## Aim of the task
Filter the lines below, keeping each one that holds "status".
═══ Records ═══
/-- Is the output of a kernel indexed by member? -/
def memberIndexed (d : List Byte) : Bool :=
  dKind d == kGather || (dKind d == kRequant && fld d 66 2 == 0)

/-- The kernel's root decides: the record of 08 R217 with RESULT_DIGEST and COUNT, and the delivery. -/
def State.kernelDecide (s : State) (slot : Nat) (conds : BitVec 16) : State :=
  match s.coll slot with
  | none => s
  | some c =>
    let d := c.desc
    let k := c.kern.getD Kernel.init
    let rows := k.rows.map Prod.snd
    let dig := if memberIndexed d then crc64 (rows.flatMap (fillBlocks (kOfmt d)))
      else crc64 (fillBlocks (kOfmt d) rows.flatten)
    let conds := if k.partFail = 0 then conds else addCond conds stPartial
    let conds := if 0 < k.nonfin then addCond conds stNonfinite else conds
    let conds := if (s.ctx (dCtx d)).planFenced || c.memberLost then addCond conds stFenced else conds
    let status := statusOf conds
    let count := if dKind d = kMatmul then k.nonfin else k.served
    let rec_ := recordBytes d status 0 s.now dig.toNat count k.partFail.toNat conds k.lowest 0
    let image := if s.returns d conds false then some rows.flatten else none
    let s := s.decide_ slot status rec_ image 0
    if readsW d then s.freeOld (dCtx d) (dTensor d) else s

/-- Output rows put into the region OUT_KEY from row `r0` on. -/
def State.writeRows (s : State) (ctx key r0 : Nat) (bs : List Byte) : State :=
  if key = 0 then s
  else match s.region ctx key with
    | some r =>
      s.setRegion ctx key { r with data := Mem.splice r.data (r0 * arrayBytes r.fmt r.cols) bs }
    | none => s

/-- Output bytes of a part: those computed, or bytes that are not valid, hence open, where the part has failed (11 R305). -/
def State.validBytes (s : State) (k : Kernel) (part : Nat) (bs : List Byte) : List Byte × State :=
  if k.partFail.getLsbD part then s.freeBytes bs.length else (bs, s)

/-- PART_FAIL with the bit of every part of a descriptor. -/
def allParts (d : List Byte) : BitVec 64 := BitVec.ofNat 64 (2 ^ max 1 (dParts d) - 1)

/-! ### Pages and parts (10 R276, 11 R305, 12 R333) -/

/-- Index of a page in the array that its holder is. -/
def State.pageNo (s : State) (h : Holder) (p : Nat) : Nat :=
  ((s.ing.pages.filter (fun u => u.holder == h)).map (fun u => u.no)).findIdx (fun q => q == p)

/-- PART_FAIL bits of the parts from `lo` to `hi`. -/
def partBits (d : List Byte) (lo hi : Nat) : BitVec 64 :=
  (List.range (max 1 (dParts d))).foldl (fun m i => if lo ≤ i && i ≤ hi then m ||| BitVec.ofNat 64 (2 ^ i) else m) 0

/-- First and last element of page `j` of an array in format `fmt`: stripes fill whole pages (12 R319). -/
def pageElems (fmt j : Nat) : Nat × Nat :=
  if isMx fmt then (65536 * j / blockBytes fmt * 32, (65536 * j + 65535) / blockBytes fmt * 32 + 31)
  else (65536 * j / elemBytes fmt, (65536 * j + 65535) / elemBytes fmt)

/-- Format of a working or new array of an update that lies in the tensor's element order; A and B do not. -/
def areaFmt (e : List Byte) (part : Nat) : Option Nat :=
  if part = 0 || part = 2 || part = 7 then some 0
  else if part = 1 || part = 8 then some (tNsfmt e)
  else if part = 3 || part = 4 then some (if tMfmt e then 1 else 0)
  else none

/-- The parts of a STEP whose elements page `j` of such an array holds. A page of A or B, which every element of the layer needs, counts
for every part: DESIGN CHOICE (assumption log 50). -/
def stepParts (d e : List Byte) (part j : Nat) : BitVec 64 :=
  match areaFmt e part with
  | none => allParts d
  | some fmt =>
    let (lo, hi) := pageElems fmt j
    partBits d (partOfSeg d (lo / segElems (dCfmt d))) (partOfSeg d (hi / segElems (dCfmt d)))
═══
## Response to this exercise
    let status := statusOf conds
    let rec_ := recordBytes d status 0 s.now dig.toNat count k.partFail.toNat conds k.lowest 0
    let s := s.decide_ slot status rec_ image 0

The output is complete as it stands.